Bernie on Nonprofit Hospitals and Charity Care

Senator Sanders issued a report yesterday bemoaning, for the umpteenth time, the fact, assertion, belief, or rumor that nonprofit hospitals are not earning their keep by way of charity care. The American Hospital Association either had an early copy, a spy, or it just repackaged the same ol’ response. Because the response came out almost before the report. Anyway, in his role as Chair of the Committee on Health, Education, Labor and Pensions Committee, Bernie lays it out, stating that hospitals hound patients and deny charitable care to fund eye-popping salaries for top hats:
Non-profit Hospitals Fail to Meet the Critical Need for Medical Care
In 2022, about one in seven Americans delayed or went without hospital services due to high costs. These delayed hospital services could include surgeries, diagnostic testing, and a range of highly specialized treatments. Those delays create much higher risks of more serious conditions, worse health outcomes, and higher costs for patients. Non-profit hospitals could play a significant role in delivering necessary care to Americans while also satisfying their charity care obligations. Instead, these hospitals continue to hoard their resources to the detriment of the patients they claim to be committed to serving. Committee staff reviewed tax documents for 16 major non-profit hospital chains that each take in more than $3 billion in revenue annually. Twelve of the 16 dedicate less than two percent of their total revenue to charity care, including three of the nation’s five largest non-profit hospital chains. Of those twelve, six dedicate less than one percent of their total revenue to charity care.

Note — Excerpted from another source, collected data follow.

-- ==== Sys2Proof/Machine/Timing.lean ====
section
/-!
DEFINITION. Bands and ceilings (R35-R37), the proven cost of a scan, set admission and what it yields (R53-R57,
R333-R335, R381), and the promise of a scan (R58). Spans are in ps.
-/
namespace Sys2Proof.Machine

open Sys2Proof

/-! ### Bands and ceilings -/

/-- Ceilings of the bands, ps (R35). -/
def ceilings : List Nat := [700, 720, 750, 790, 830, 880, 930, 980]

def bandCeiling (b : Nat) : Nat := ceilings.getD b 980

/-- c_max (R52). -/
def cMax : Nat := 1029

/-- c_adm of a band (R37). -/
def cAdmOf (b : Nat) : Nat := if b < 7 then bandCeiling (b + 1) else cMax

def cAdm (s : State) : Nat := cAdmOf s.power.band

/-- Lower boundaries of bands 1 to 7, 0.1 °C (R35). -/
def bandBounds : List Int := [-150, 100, 350, 600, 800, 1000, 1150]

/-- The reported band rises at a boundary and falls 2 °C below it (R36, R451, R540). Log entry 55 (DEDUCED). -/
def bandStep (bounds : List Int) (b : Nat) (t : Int) : Nat :=
  let up := bounds.countP (fun x => decide (x ≤ t))
  let keep := bounds.countP (fun x => decide (x - 20 < t))
  if b < up then up else Nat.min b keep

/-! ### Costs (R53) -/

def usPs (us : Nat) : Nat := us * 1000000

/-- A: ACQUIRE. -/
def costA (t : TaskDef) : Nat := if t.acq.toNat / 2 ^ 9 = 0 then usPs 4 else usPs 10

/-- S: SEAL; the MRAM term is the larger. -/
def costS (t : TaskDef) : Nat := usPs 2 + t.d * 160000

/-- E: EMIT. -/
def costE : Nat := usPs 3

/-- K under values of the parameters: 3 µs in tight mode with an IN_STEP Watch, else 0 (R382). -/
def kOf (s : State) (v : Nat → Nat) : Nat :=
  if s.twin.role = .helm ∧ s.twin.pair = .inStep ∧ v 0x0603 = 1 then usPs 3 else 0

/-- K in force (R382). Log entry 9 (DEDUCED). -/
def tightK (s : State) : Nat := kOf s (par s)

/-- What set admission is asked about: tasks with their numbers, chart values, allowance K, retained lines L, and whether
the device is paired. -/
structure TaskSet where
  tasks : List (Nat × TaskDef)
  ceiling : Nat
  roundMin : Nat
  slotMax : Nat
  slice : Nat
  k : Nat
  lines : Nat
  twin : Bool
  deriving DecidableEq, Repr

def TaskSet.g (x : TaskSet) : Nat := usPs (x.slotMax + x.slice)
def TaskSet.free (x : TaskSet) : List (Nat × TaskDef) := x.tasks.filter (fun t => !t.2.fixed)
def TaskSet.fix (x : TaskSet) : List (Nat × TaskDef) := x.tasks.filter (fun t => t.2.fixed)

def periodPs (t : TaskDef) : Nat := usPs (t.periodMs * 1000)

/-- C of R53. -/
def TaskSet.cost (x : TaskSet) (t : TaskDef) : Nat := costA t + t.p * cMax + costS t + costE + x.k + x.g

/-- cx of R55. -/
def TaskSet.costX (x : TaskSet) (t : TaskDef) : Nat := x.cost t + 60 * cMax

/-- b of R55: the longest non-preemptive stretch. -/
def TaskSet.block (x : TaskSet) : Nat :=
  x.tasks.foldl (fun m t => Nat.max m (costS t.2 + costE + x.k)) 0 + x.g + usPs 10

/-- Interference of tasks in a span. -/
def TaskSet.interfere (x : TaskSet) (hs : List (Nat × TaskDef)) (span : Nat) : Nat :=
  hs.foldl (fun n h => n + (if periodPs h.2 = 0 then 0 else cdiv span (periodPs h.2)) * x.costX h.2) 0

/-- The iterations of R55: from a value until it is stable or beyond a limit. -/
def settle (f : Nat → Nat) (limit : Nat) : Nat → Nat → Nat
  | 0, v => v
  | n + 1, v => let v' := f v; if v' = v then v else if limit < v' then v' else settle f limit n v'

def settleFuel : Nat := 40000

/-- The round bound (R55). -/
def TaskSet.round (x : TaskSet) : Nat :=
  let base := x.free.foldl (fun n t => n + x.cost t.2) 0
  settle (fun r => base + x.interfere x.fix r) (usPs x.ceiling) settleFuel base

/-- The response bound of a fixed-period task (R55). -/
def TaskSet.response (x : TaskSet) (j : Nat × TaskDef) : Nat :=
  let base := x.block + x.costX j.2
  let higher := x.fix.filter (fun h => decide (h.1 < j.1))
  settle (fun r => base + x.interfere higher r) (periodPs j.2) settleFuel base

/-- The largest excess among the failing conditions of R55, ps (R56). -/
def TaskSet.excess (x : TaskSet) : Nat :=
  x.fix.foldl (fun m j => Nat.max m (x.response j - periodPs j.2)) (x.round - usPs x.ceiling)

/-- W_s of R334, ps. -/
def TaskSet.ws (x : TaskSet) : Nat :=
  if x.free.isEmpty then
    match x.fix.map (fun t => periodPs t.2) with
    | [] => 0
    | p :: ps => ps.foldl Nat.min p
  else usPs (Nat.max x.roundMin (9 * x.free.length))

/-- Λ and N of R334. -/
def TaskSet.load (x : TaskSet) : Nat × Nat :=
  let reps := fun (t : TaskDef) => (if periodPs t = 0 then 0 else cdiv x.ws (periodPs t)) + 1
  (x.free.foldl (fun n t => n + t.2.d) 0 + x.fix.foldl (fun n t => n + reps t.2 * t.2.d) 0,
   x.free.length + x.fix.foldl (fun n t => n + reps t.2) 0)

/-- 390,786 − L (R333). -/
def TaskSet.spare (x : TaskSet) : Nat := 390786 - x.lines

/-- The left side of R334 or R381 × (390,786 − L), given the times of a line and of a carried line, less the right side ×
(390,786 − L): the excess. -/
def TaskSet.overload (x : TaskSet) (line carried pct : Nat) : Nat :=
  let (la, n) := x.load
  ((la + 4 * n) * line * x.spare + x.lines * la * carried) - x.ws * pct / 100 * x.spare

/-- Set admission: none when proven; else the resource code and the detail word (R56, R335, R381). -/
def TaskSet.refusal (x : TaskSet) : Option (BitVec 8 × Nat) :=
  if x.tasks.isEmpty then none
  else if x.excess ≠ 0 then some (0x01, psToTb x.excess)
  else
    let o := x.overload 160000 240000 80
    if o ≠ 0 then some (0x03, cdiv o (x.spare * 2500))
    else
      let w := x.overload 102400 153600 75
      if x.twin && decide (w ≠ 0) then some (0x04, cdiv w (x.spare * 1600)) else none

/-- W_img in tb (R57). -/
def TaskSet.wImg (x : TaskSet) : Nat :=
  if x.tasks.isEmpty then psToTb (usPs x.slotMax)
  else
    let a := x.free.map (fun j => settle (fun w => x.cost j.2 + x.interfere x.fix w) (usPs 2000000) settleFuel (x.cost j.2))
    let b := x.fix.map (fun j => x.g + x.response j)
    psToTb ((a ++ b).foldl Nat.max 0)

/-- Bytes per share window that proven seals with their carrying take (R57, R333): the left side of R334 over W_s, scaled to
1 ms and rounded up. Log entry 95 (DESIGN CHOICE). -/
def TaskSet.sealBytes (x : TaskSet) : Nat :=
  if x.ws = 0 then 0
  else
    let (la, n) := x.load
    cdiv (((la + 4 * n) * 64 * x.spare + x.lines * la * 96) * usPs 1000) (x.spare * x.ws)

/-! ### The sets of the device -/

/-- L of R321. -/
def retainedLines (s : State) : Nat := dext s / 8 + 9221

/-- The set that a chart enables, under values and a task table. -/
def setOf (s : State) (v : Nat → Nat) (mask : BitVec 16) (tasks : Vector TaskDef 16) : TaskSet :=
  { tasks := ((List.range 16).map (fun t => (t, vget tasks t TaskDef.absent))).filter
      (fun t => t.2.present && mask.getLsbD t.1),
    ceiling := v 0x0301, roundMin := v 0x0302, slotMax := v 0x0206, slice := v 0x0207, k := kOf s v,
    lines := retainedLines s, twin := decide (v 0x0601 = 1) }

/-- The set in force. -/
def runningSet (s : State) : TaskSet :=
  match s.prog, activeImage s with
  | some p, some i => setOf s (par s) i.taskMask p.tasks
  | _, _ => setOf s (par s) 0 (Vector.replicate 16 TaskDef.absent)

/-- A chart's values for set admission, under a change of the device's global values. -/
def valueFor (s : State) (c pid : Nat) : Nat :=
  if ((paramInfo pid).map (·.chart)).getD false then chartValue s c pid else par s pid

/-- Charts usable and bound to the loaded program (R286). -/
def usableCharts (s : State) : List Nat := (List.range 8).filter (chartUsable s)

/-- Set admission for every usable chart with a task table (R286): the first failure. -/
def admitCharts (s : State) (tasks : Vector TaskDef 16) : Option (BitVec 8 × Nat) :=
  (usableCharts s).findSome? (fun c =>
    match (chartSlot s c).image with
    | none => none
    | some i => (setOf s (valueFor s c) i.taskMask tasks).refusal)

/-- W_img in force: IMAGE_SLOT_MAX while nothing runs (R57). -/
def wImg (s : State) : Nat :=
  if s.pstate = .running then (runningSet s).wImg else psToTb (usPs (par s 0x0206))

/-- Free MRAM bytes per share window (R57). Log entry 95 (DESIGN CHOICE). -/
def freeMram (s : State) : Nat := 400000 - (if s.pstate = .running then (runningSet s).sealBytes else 0)

/-- Free twin-link bytes per share window (R57): a device of a pair reserves 5 % (R381). Log entry 95 (DESIGN CHOICE). -/
def freeTwin (s : State) : Nat :=
  (if paired s then 593750 else 625000) - (if s.pstate = .running ∧ paired s then (runningSet s).sealBytes else 0)

/-! ### The promise of a scan (R58) -/

/-- The promise of a scan of task t that becomes ready at an instant, with Q ps of slot and slice ahead. -/
def scanPromise (s : State) (t ready q : Nat) : Nat :=
  let x := runningSet s
  let d := taskDef s t
  let b := if d.fixed then x.block else 0
  let own := (if d.fixed then 0 else q) + b + costA d + d.p * cAdm s + costS d + costE + x.k
  let hs := if d.fixed then x.fix.filter (fun h => decide (h.1 < t)) else x.fix
  let i := settle (fun i => x.interfere hs (own + i)) (usPs 4000000) settleFuel 0
  ready + psToTb (own + i)

end Sys2Proof.Machine
end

In recent years, non-profit hospitals have provided less charity care even as these hospitals saw a steady increase in their revenues and operating profits. One study found 86 percent of non-profit hospitals spent less on charity care than they received in tax benefits between 2011 and 2018. Another recent study found that non-profit hospitals increased their average operating profit by more than 36 percent, from about $43 million to almost $59 million, between 2012 and 2019. In the same time period, the hospitals almost doubled the cash balances they held in reserve, from an average of about $133 million to more than $224 million. Those additional operating profits and reserve funds were not used to help those most in need: in the same time period, average charity care spending dropped from just $6.7 million to $6.4 million.
While these hospitals provide woefully insufficient care to the patients most in need, they provide massive salaries to their top executives. In 2021, the most recent year for which data is available for all of the 16 hospital chains, those companies’ CEOs averaged more than $8 million in compensation and collectively made over $140 million. CommonSpirit Health led the way, with a combined $32 million compensation package for the outgoing and incoming CEOs. In the same year, the company spent only 1.5 percent of its revenue on charity care.